Erschwerend kam hinzu, dass Ihr Ehemann die Schulmedizin grundsätzlich ablehnt und sowohl gegen einen Klinikaufenthalt als auch gegen die Einnahme von Medikamenten war, sodass er absolut nicht hinter der Entscheidung stand, als sie sich schließlich ohne Kind in eine Klinik begab. Am Ende dieses Aufenthaltes kam ich erstmals während ihrer Depression mit meiner Schwägerin in persönlichen Kontakt. Ihr Vater und ich haben uns auf den Weg in die Schweiz gemacht, da wir uns inzwischen unglaubliche Sorgen machten. Sie hatte zu dem Zeitpunkt auf Wunsch ihres Ehemannes und gegen den Rat der Ärzte vor Ort den Krankenhausaufenthalt abgebrochen. Für mich war es schlimm zu sehen, wie schlecht es ihr wirklich ging. Sie war absolut nicht sie selbst. Sie wirkte unglaublich traurig, abwesend und auch irgendwie gleichgültig und beeinflussbar. Wir führten bei ihr Zuhause viele intensive Gespräche und wir hatten kein gutes Gefühl, sie nach zwei Tagen wieder zurück lassen zu müssen. Am liebsten hätten wir sie und die Kleine mit nach Deutschland genommen, sie dort gemeinsam mit ihrem Kind in eine Klinik untergebracht, für die wir schon eine Zusage hatten und uns währenddessen intensiv um sie gekümmert. Jedoch war sie nicht in der Lage eine Entscheidung zu treffen und ihr Ehemann war dagegen. Obwohl sie sich dann in eine wöchentliche Therapie begab und die Medikation fortführte, ging es ihr in den folgenden Wochen immer schlechter.

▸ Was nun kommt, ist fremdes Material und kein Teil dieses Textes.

-- ==== Sys2Proof/Machine/Vault.lean ====
section
/-!
DEFINITION. Sys2Proof/Machine/Vault.lean: the key vaults (R37, R479 to R490, R493, R496 to R508).
-/
namespace Sys2Proof.Machine

/-! ### Vaults and slots -/

/-- A vault out of Tlanor's test: OTP as the integrator finds it. -/
def Vault.empty : Vault := ⟨[], false, none, none, none, none, 0, false, false, []⟩

/-- A hub's vault. -/
def vaultOf (s : State) (hub : Nat) : Vault := mget Vault.empty s.vaults hub

/-- Set a hub's vault. -/
def putVault (s : State) (hub : Nat) (v : Vault) : State := { s with vaults := mput hub v s.vaults }

/-- Enter a vault state (R479): STATE_CHANGE is set, and the change is logged (R562). -/
def enterVault (s : State) (hub st : Nat) : State :=
  let v := rd s hub R.VT_STATUS 0
  if v % 4 = st then s else pushLog (hwEvent (wr s hub R.VT_STATUS 0 (setFld v 1 0 st)) hub .keyVault 0) hub 1 2 [v % 4, st]

/-- An OTP root (R482), none where it is not written. -/
def rootOf (s : State) (hub n : Nat) : Option (List Byte) :=
  if n = 0 then some (Config.rootZero hub) else s.roots.lookup (hub * 4 + n)

/-- TAMPER_COUNT and ACK_COUNT (R483, R506). -/
def tamperCount (s : State) (hub : Nat) : Nat := fld (rd s hub R.VT_TAMPER 0) 14 8
def ackCount (s : State) (hub : Nat) : Nat := fld (rd s hub R.VT_TAMPER 0) 22 16

/-- ROOTS_BLOCKED (R483). -/
def rootsBlocked (s : State) (hub : Nat) : Bool := decide (ackCount s hub < tamperCount s hub ∨ 64 ≤ tamperCount s hub)

/-- The roots that are written, root n at bit n. -/
def rootsWritten (s : State) (hub : Nat) : Nat := ((List.range 4).map (fun n => b2n (rootOf s hub n).isSome * 2 ^ n)).sum

/-- VT_STATUS (R506). STATE and TRNG_FAIL stand in the register; the rest is what OTP and the options say. -/
def vtStatus (s : State) (hub : Nat) : Nat :=
  let v := rd s hub R.VT_STATUS 0
  let x := vaultOf s hub
  v % 4 + rootsWritten s hub * 4 + b2n (rootsBlocked s hub) * 2 ^ 6 + b2n (bit v 7) * 2 ^ 7 + b2n x.debugOpen * 2 ^ 8 +
    b2n (sealedDrop s hub) * 2 ^ 9 + b2n x.unsealAuth.isSome * 2 ^ 10 + b2n x.debugAuth.isSome * 2 ^ 11

/-- The entropy source has failed (R481). -/
def trngFail (s : State) (hub : Nat) : Bool := bit (rd s hub R.VT_STATUS 0) 7

/-- Bytes of the entropy source. -/
def entropy (s : State) (n : Nat) : State × List Byte :=
  ({ s with free := s.free + n }, (List.range n).map (fun i => Config.freeByte (s.free + i)))

/-- LOADED slots of a vault. -/
def loadedSlots (s : State) (hub : Nat) : Nat := ((List.range 1024).filter (slotLoaded s hub)).length

/-- Show the count of LOADED slots (R506). -/
def countSlots (s : State) (hub : Nat) : State := wr s hub R.VT_LOADED 0 (loadedSlots s hub)

/-- The owner of a slot (R484). -/
def slotOwner (s : State) (hub slot : Nat) : Option Nat :=
  let k := rd s hub R.KS_STATE slot
  if bit k 24 then some (fld k 23 16) else none

/-- Key slots charged to a VI, in both vaults (R333, R486). -/
def keysUsed (s : State) (v : Nat) : Nat :=
  ((hubs s).map (fun h => ((List.range 1024).filter (fun k => slotLoaded s h k && slotOwner s h k == some v)).length)).sum

/-- A slot becomes EMPTY; its owner stays (R486, R490). -/
def emptySlot (hub : Nat) (s : State) (slot : Nat) : State :=
  let s1 := wrAll s hub slot [(R.KS_STATE, rd s hub R.KS_STATE slot / 65536 * 65536), (R.KS_KEY_ID, 0), (R.KS_NOT_BEFORE, 0),
    (R.KS_NOT_AFTER, 0), (R.KS_NEXT, 0), (R.KS_PARENT, 0), (R.KS_USES, 0)]
  { s1 with keys := mdel (hub * 1024 + slot) s1.keys }

/-- The key cache is zeroised (R479). -/
def zeroise (s : State) (hub : Nat) : State := countSlots ((List.range 1024).foldl (emptySlot hub) s) hub

/-- A reset that holds KEY: the cache and every descriptor go (R480). -/
def zeroiseAll (s : State) (hub : Nat) : State :=
  { clearInsts s hub 0 1024 [R.KS_STATE, R.KS_KEY_ID, R.KS_NOT_BEFORE, R.KS_NOT_AFTER, R.KS_NEXT, R.KS_PARENT, R.KS_USES] with
    keys := mkeep (fun k => k / 1024 != hub) s.keys }

/-! ### Arguments of a vault command -/

/-- What a vault command names (R504, R506). -/
structure KeyArgs where
  hub : Nat
  sel : Nat
  root : Option Nat
  target : Nat
  attr : Nat
  kalg : Nat
  keyId : Nat
  notBefore : Nat
  notAfter : Nat
  len : Nat
  buf : List Byte
  sub : Nat
  argument : Nat

/-- A banked register of the vault page or the view (R508). -/
def rdV (s : State) (loc : Nat) (b : Block) (ini : Nat) (r : Reg) : Nat := rdB s loc { r with blk := b } ini

/-- Set it. -/
def wrV (s : State) (loc : Nat) (b : Block) (ini : Nat) (r : Reg) (v : Nat) : State := wrB s loc { r with blk := b } ini v

/-- VT_BUF of an initiator, 768 bytes. -/
def vtBuf (s : State) (loc : Nat) (b : Block) (ini : Nat) : List Byte :=
  (List.range 192).flatMap (fun k => bytesLE 4 (rdV s loc b ini (R.VT_BUF.nth k)))

/-- Write bytes to the front of VT_BUF. -/
def putBuf (s : State) (loc : Nat) (b : Block) (ini : Nat) (bs : List Byte) : State :=
  let all := bs ++ (vtBuf s loc b ini).drop bs.length
  (List.range (ceilDiv bs.length 4)).foldl (fun t k => wrV t loc b ini (R.VT_BUF.nth k) (ofBytesLE ((all.drop (4 * k)).take 4))) s

/-- The hub whose vault a page of KEY_VAULT or KEY_VIEW serves (R508). -/
def vaultHub (s : State) (loc : Nat) (b : Block) (ini : Nat) : Nat := if b = .keyView then kvHub s loc ini else locDie loc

Wege aus dem schwärzesten Schatten zurück ins Licht

Letztendlich traf ihre Familie in Deutschland nach vielen Gesprächen mit meiner weiteren Schwägerin, ihrer Schwester, jedoch gegen den Willen ihres Mannes, die Entscheidung, sie mit ihrem Kind in eine sehr professionelle Klinik in der Schweiz aufnehmen zu lassen. Das erste Mal, seit ich von ihrer Depression erfahren hatte, fühlte ich mich erleichtert, da ihr nun endlich intensiv und mit einem hohen persönlichen Engagement des Personals geholfen wurde. Ihre Familie und auch Freunde versuchten in dieser Zeit so gut es ging für sie da zu sein, indem sie unter anderem abwechselnd jedes Wochenende besuchten. Es brauchte viel Zeit und Geduld und sie musste sehr Schweres aushalten und ertragen bis sich wieder Wege aus dem schwärzesten Schatten zurück ins Licht und die Sonne auftaten, von denen sie manchmal keine Ahnung mehr hatte, dass es sie gibt.

Ich bin unglaublich erleichtert und so stolz auf sie, dass sie es tatsächlich aus dem schwarzen Loch geschafft hat.